Hi all. Recent (but not unexpected) diagnosis of lung cancer, second diagnosis after previous cancer 7 years ago.
I'm (for all intents and purposes) on my own dealing with mum, but am also a single parent of two, with a f/t job and health issues of my own.
We've discussed POA and wills previously, she's told us what she'd like us to do with her estate, and admits that she hated feeling incapable during her last treatment.
However is now refusing to legally finalise a will and POA. Thinks its too formal, and too final. Cannot be persuaded that it will save so much hassle for us me should she be even temporarily unable to conduct her affairs - she is looking at surgery including time in icu plus a schedule of chemo, so is likely to be somewhat limited physically nevermind emotionally to handle stuff. Acknowledges that everything is likely to land on me, and also that my sibling will still be interfering yet absent throughout. I have no ££ buffer to support her should she need any bailing out.

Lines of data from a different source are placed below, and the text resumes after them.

/-- R24, R39, R146, R150, R179: the requests that read answer with what they read, or NO_DATA (8) or RANGE (3), and
change nothing but that LAST_PROFILE makes the LATEST buffer READING. The bytes of the replies are laid out as logs 14,
31 and 36 say. -/
def Obligations.ReadsChangeNothing : Prop :=
  (∀ (s : State) (tag : Byte), Waiting s ⟨0x08, tag, []⟩ → exec (.bankStatus tag []) s = .next { s with
    link := s.link.replied ⟨0x88, tag, 0 :: (s.putBank .a ++ s.putBank .b ++
      (match s.store.sequence with
        | none => [0, 0, 0, 0, 0]
        | some q => [1] ++ put1 q.bank.code ++ put1 q.kind.code ++ put2 q.next) ++
      [if s.store.geometry.isSome then 1 else 0])⟩ }) ∧
  (∀ (s : State) (tag hi lo : Byte), Waiting s ⟨0x0A, tag, [hi, lo]⟩ →
    exec (.pieceQuery tag [hi, lo]) s = .next { s with
      link := s.link.replied ⟨0x8A, tag, match s.piece? (hi ++ lo) with
        | none => [8]
        | some p => 0 :: p.putQuery s.chain.lug⟩ }) ∧
  (∀ (s : State) (tag : Byte), Waiting s ⟨0x0B, tag, []⟩ →
    ((∀ b ∈ s.scan.buffers, b.role ≠ .latest) → exec (.lastProfile tag []) s = .next { s with
      link := s.link.replied ⟨0x8B, tag, [8]⟩ }) ∧
    (∀ b m, s.scan.buffers.find? (fun x => x.role == .latest) = some b → b.summary = some m →
      exec (.lastProfile tag []) s = .next { s with
        scan := { s.scan with buffers := s.scan.buffers.map fun x =>
          if x.role = .latest then { x with role := .reading } else x }
        link := s.link.replied ⟨0x8B, tag, 0 :: m.put⟩ })) ∧
  (∀ (s : State) (tag page : Byte), Waiting s ⟨0x0E, tag, [page]⟩ → exec (.tallyRead tag [page]) s = .next { s with
    link := s.link.replied ⟨0x8E, tag,
      if 5 < page.toNat then 3 :: (put4 s.tally.period.number ++ put4 s.tally.period.entries)
      else [0, page] ++ put4 s.tally.period.number ++ put4 s.tally.period.entries ++
        s.tally.period.putPage page.toNat⟩ }) ∧
  (∀ (s : State) (tag page : Byte), Waiting s ⟨0x10, tag, [page]⟩ → exec (.snapshotRead tag [page]) s = .next { s with
    link := s.link.replied ⟨0x90, tag,
      match s.tally.snapshot with
      | none => [8]
      | some h =>
        if 5 < page.toNat then [3]
        else [0, page] ++ put4 h.period.number ++ put4 h.period.entries ++ h.period.putPage page.toNat ++
          (if page = 0 then
            put8 h.recovery.bf48 ++ put8 h.recovery.logvol ++ put4 h.recovery.value ++ h.recovery.putFlags
          else [])⟩ })

/-- R164, R4, R22, R45, R156: the LINE_STATE table. A request that is not taken, or that asks for the state it is in,
changes nothing; the moves between STANDBY and RUN change the line state alone; IDLE to STANDBY needs a geometry set,
an active bank, the emergency stop released and no encoder error, arms lock-on, clears the suspect condition and the
held readings; STANDBY to IDLE needs both queues and the schedule empty, and takes a pending activation at once (R181).
-/
def Obligations.LineStateIsJudged : Prop :=
  ∀ (s : State) (tag code : Byte) (frame : Byte → Byte → Frame), CausesWeighed s → Waiting s ⟨0x03, tag, [code]⟩ →
    frame = (fun status state => ⟨0x83, tag, [status, state]⟩) →
    (3 < code.toNat → exec (.lineState tag [code]) s = .next { s with
      link := s.link.replied (frame 3 (BitVec.ofNat 8 s.line.state.code)) }) ∧
    (code = BitVec.ofNat 8 s.line.state.code → exec (.lineState tag [code]) s = .next { s with
      link := s.link.replied (frame 0 code) }) ∧
    ((code = 3 ∧ s.line.state ≠ .halt ∨ s.line.state = .halt ∧ code.toNat < 3 ∨ s.line.state = .idle ∧ code = 2 ∨
        s.line.state = .run ∧ code = 0) → exec (.lineState tag [code]) s = .next { s with
      link := s.link.replied (frame 1 (BitVec.ofNat 8 s.line.state.code)) }) ∧
    (s.line.state = .idle → code = 1 → (s.store.geometry = none ∨ s.activeBank = none) →
      exec (.lineState tag [code]) s = .next { s with link := s.link.replied (frame 6 0) }) ∧
    (s.line.state = .idle → code = 1 → s.store.geometry ≠ none → s.activeBank ≠ none →
      (s.line.estopIn = true ∨ s.chain.encError = true) →
      exec (.lineState tag [code]) s = .next { s with link := s.link.replied (frame 1 0) }) ∧
    (s.line.state = .idle → code = 1 → s.store.geometry ≠ none → s.activeBank ≠ none → s.line.estopIn = false →
      s.chain.encError = false → ∃ t, exec (.lineState tag [code]) s = .next t ∧
        t = { s with
          line := { s.line with state := .standby }
          chain := { s.chain with highest := s.chain.count, goodRun := 0, hold := none, lockOn := true,
                                  suspect := none }
          moisture := { s.moisture with held := s.moisture.held.map fun _ => none
                                        ages := s.moisture.ages.map fun _ => 0 }
          governor := { s.governor with causes := { s.governor.causes with idle := false }
                                        pressure := t.governor.pressure }
          link := Link.replied (if s.chain.suspect.isSome then
              s.link.noticed (.lineEvent .suspectCleared none .standby none s.chain.lug 0) else s.link)
            (frame 0 1) }) ∧
    (s.line.state = .standby → code = 2 → exec (.lineState tag [code]) s = .next { s with
      line := { s.line with state := .run }, link := s.link.replied (frame 0 2) }) ∧
    (s.line.state = .run → code = 1 → exec (.lineState tag [code]) s = .next { s with
      line := { s.line with state := .standby }, link := s.link.replied (frame 0 1) }) ∧
    (s.line.state = .standby → code = 0 →
      (s.chain.pieces ≠ [] ∨ s.logs.queue ≠ [] ∨ s.output.chain ≠ [] ∨ s.output.log ≠ []) →
      exec (.lineState tag [code]) s = .next { s with link := s.link.replied (frame 2 1) }) ∧
    (s.line.state = .standby → code = 0 → s.chain.pieces = [] → s.logs.queue = [] → s.output.chain = [] →
      s.output.log = [] → s.store.pendingBank = none → exec (.lineState tag [code]) s = .next { s with
        line := { s.line with state := .idle }
        chain := { s.chain with lockOn := false, hold := none }
        governor := s.governor.held { s.governor.causes with idle := true }
        link := s.link.replied (frame 0 0) }) ∧
    (∀ x r, s.line.state = .standby → code = 0 → s.chain.pieces = [] → s.logs.queue = [] → s.output.chain = [] →
      s.output.log = [] → s.store.pendingBank = some x → (s.bank x).governor.rows.head? = some r →
      ∃ t, exec (.lineState tag [code]) s = .next t ∧ t.line = { s.line with state := .idle } ∧
        t.chain = { s.chain with lockOn := false, hold := none } ∧ t.activeBank = some x ∧
        t.bank x = { s.bank x with state := .active } ∧
        (∀ y, s.activeBank = some y → y ≠ x → t.bank y = { s.bank y with state := .valid }) ∧
        t.store = { s.store with bankA := t.store.bankA, bankB := t.store.bankB, pendingBank := none } ∧
        t.governor.g = min (max s.governor.g r.gMin) r.gMax ∧ t.governor.phase = s.governor.phase ∧
        t.governor.remaining = min s.governor.remaining
          (match s.governor.phase with | .gap => min (max s.governor.g r.gMin) r.gMax | .fill => r.window) ∧
        t.governor.causes = { s.governor.causes with idle := true, noBank := false } ∧
        (s.governor.causes.any = false → t.governor.permit = false ∧ t.governor.record = []) ∧
        t.link = (s.link.noticed (.bankEvent x s.activeBank s.chain.lug)).replied (frame 0 0) ∧
        t = { s with line := t.line, chain := t.chain, store := t.store, governor := t.governor, link := t.link })

/-- R167: a CLEAR_HALT outside HALT, with the emergency-stop input asserted or with the encoder error condition set is
answered STATE (1) and changes nothing; otherwise the line goes to STANDBY with no halt cause and the fault line off,
and the HALT cause of forced hold clears. The reply carries the line state after the request, the input and the
condition; lock-on, the good-lug run, the suspect condition and the schedule stay. -/
def Obligations.HaltIsCleared : Prop :=
  ∀ (s : State) (tag : Byte), CausesWeighed s → Waiting s ⟨0x0D, tag, []⟩ →
    ((s.line.state ≠ .halt ∨ s.line.estopIn = true ∨ s.chain.encError = true) →
      exec (.clearHalt tag []) s = .next { s with
        link := s.link.replied ⟨0x8D, tag, [1, BitVec.ofNat 8 s.line.state.code, if s.line.estopIn then 1 else 0,
          if s.chain.encError then 1 else 0]⟩ }) ∧
    (s.line.state = .halt → s.line.estopIn = false → s.chain.encError = false →
      exec (.clearHalt tag []) s = .next { s with
        line := { s.line with state := .standby, haltCause := none, faultLine := false }
        governor := { s.governor with causes := { s.governor.causes with halt := false } }
        link := s.link.replied ⟨0x8D, tag, [0, 1, 0, 0]⟩ })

Does anyone have any advice/info/shock tactics I can present to her to show her that investing time now could help me out down the line?
I'm aware how heartless this might sound, but I've just spent 2 days juggling kids/work/childcare whilst I've stayed with her following a medical procedure. I'm knackered. I'm feeling a raft of emotions with regard to her health but also feeling somewhat resentful that she's refusing to do whatever we can to ease things over the next few months in the short term.